Actually Husband and I went out to lunch and I felt guilty about the poor gals who spent their Labour Day waiting on us; well, that is until I remembered that the point of Labour Day is really to celebrate the great gains in working conditions and wages won for us by our brothers and sisters in the unions in years past. Those gains are now legislated so that even the waitresses at the local diner have limits on shift length, a minimum wage rate and legal leave and holiday rules; they are protected from being sexually or otherwise harassed or abused on the job; and they would get time-and-a-half for working on Labour Day.

I left an extra big tip anyway.

It was a perfect Labour Day weekend; sunny, cool (low twenties) and golden. Yesterday because it is autumn and because we live where we live, we made the obligatory Labour Day Weekend trip to Harvey's Big Potato. The Harveys are an old and venerable farming family in the nearby farming community of Maugerville (which naturally is pronounced "Majorville", New Brunswick pronunciation rules being to language as Australian football rules are to sport).

The Harveys' roadside stand has grown and expanded until it is a true landmark and local mecca of harvest produce, baking, arcane local small press books and homemade sweets. As with so many of these local icons, your own included I suppose, a trip to the Big Potato is not so much your average trip to the store as it is a family outing. This is not the least because you are going to actually visit The Big Potato.

This is The Big Potato. It is made of concrete and rebar and other things that frighten small children. It stands guard outside the produce stand. It stands about 5 metres high. There is apparently some kind of local legend that the artist fashioned it to be a bit of a self-portrait, which may be one of the most frightening things I've ever heard, partly because there's another face on the other side of the, uh, statue.
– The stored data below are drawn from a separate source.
-- ==== Sys2Proof/Machine/Thresher.lean ====
section
/-!
DEFINITION. Text and tokens (06): tokenising, detokenising, grammars, templates, passages and PACK.
-/

namespace Sys2Proof.Machine

/-! ### UTF-8 (R162) -/

/-- Length of the well-formed sequence that a byte begins; none for one that begins no sequence. -/
def utf8Length (b : Byte) : Option Nat :=
  let n := b.toNat
  if n < 0x80 then some 1 else if n < 0xC2 then none else if n < 0xE0 then some 2
  else if n < 0xF0 then some 3 else if n < 0xF5 then some 4 else none

/-- `b` continues the incomplete sequence `p` (Table 3-7 of the standard). -/
def continues (p : List Byte) (b : Byte) : Bool :=
  let n := b.toNat
  match p with
  | [l] =>
    let lo := if l == 0xE0 then 0xA0 else if l == 0xF0 then 0x90 else 0x80
    let hi := if l == 0xED then 0x9F else if l == 0xF4 then 0x8F else 0xBF
    decide (lo ≤ n) && decide (n ≤ hi)
  | _ => decide (0x80 ≤ n) && decide (n ≤ 0xBF)

/-- A well-formed character, or an offending byte. -/
inductive TextItem where
  | char (bs : List Byte)
  | bad (b : Byte)
  deriving DecidableEq, Repr

/-- A byte examined with nothing pending: items, and the bytes pending after it. -/
def scanFresh (b : Byte) : List TextItem × List Byte :=
  match utf8Length b with
  | none => ([.bad b], [])
  | some 1 => ([.char [b]], [])
  | some _ => ([], [b])

/-- One byte after the pending bytes `p`. -/
def scanByte (p : List Byte) (b : Byte) : List TextItem × List Byte :=
  match p with
  | [] => scanFresh b
  | l :: _ =>
    if continues p b then
      let q := p ++ [b]
      if utf8Length l == some q.length then ([.char q], []) else ([], q)
    else
      let f := scanFresh b
      (p.map TextItem.bad ++ f.1, f.2)

/-- Items of a text and the bytes left pending. -/
def scanText (p : List Byte) : List Byte → List TextItem × List Byte
  | [] => ([], p)
  | b :: bs =>
    let x := scanByte p b
    let y := scanText x.2 bs
    (x.1 ++ y.1, y.2)

/-! ### Pieces and merges (R163 to R166) -/

/-- A symbol of a piece: its token, and whether it may merge. -/
structure Sym where
  token : Nat
  merges : Bool
  deriving DecidableEq, Repr

/-- The code point of a well-formed character. -/
def codePointOf : List Byte → Nat
  | [a] => a.toNat
  | [a, b] => a.toNat % 32 * 64 + b.toNat % 64
  | [a, b, c] => a.toNat % 16 * 4096 + b.toNat % 64 * 64 + c.toNat % 64
  | [a, b, c, d] => a.toNat % 8 * 262144 + b.toNat % 64 * 4096 + c.toNat % 64 * 64 + d.toNat % 64
  | _ => 0

def byteSyms (v : Vocab) (merges : Bool) (bs : List Byte) : List Sym :=
  bs.map (fun b => ⟨v.byteBase + b.toNat, merges⟩)

/-- Initial symbols of an item of a piece in character mode. -/
def charSyms (v : Vocab) : TextItem → List Sym
  | .bad b => byteSyms v false [b]
  | .char bs => match v.chars.find? (fun c => c.1 == codePointOf bs) with
    | some c => if v.special c.2 then byteSyms v false bs else [⟨c.2, true⟩]
    | none => byteSyms v false bs

def initialSyms (v : Vocab) (piece : List Byte) : List Sym :=
  if v.byteLevel then byteSyms v true piece
  else
    let x := scanText [] piece
    (x.1 ++ x.2.map TextItem.bad).flatMap (charSyms v)

/-- Rank and result of a pair; an entry that touches a special token has none (R166). -/
def rankIn (v : Vocab) (l r : Nat) : Nat → List (Nat × Nat × Nat) → Option (Nat × Nat)
  | _, [] => none
  | i, e :: es =>
    if e.1 == l && e.2.1 == r && !v.special e.1 && !v.special e.2.1 && !v.special e.2.2
    then some (i, e.2.2) else rankIn v l r (i + 1) es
Anyway, we got some lovely corn and tomatoes and some new potatoes, the buying of which was really secondary to the ritual of choosing them (each shopper knowing his or her secret method for selecting the ripest and sweetest was the best) and putting them in bags; and wandering around and fondling peppers and sniffing melons and poking wholegrain bread and seeing what local historian or academic you know had written a small press book lately ("Ooh, look, Susan's put out 'Stained Glass Windows of New Brunswick Churches!'") and 'chatting' about stuff (even with paper and pen) and being side-by-side with your neighbours.

If summer must end, what a lovely way to begin to end it.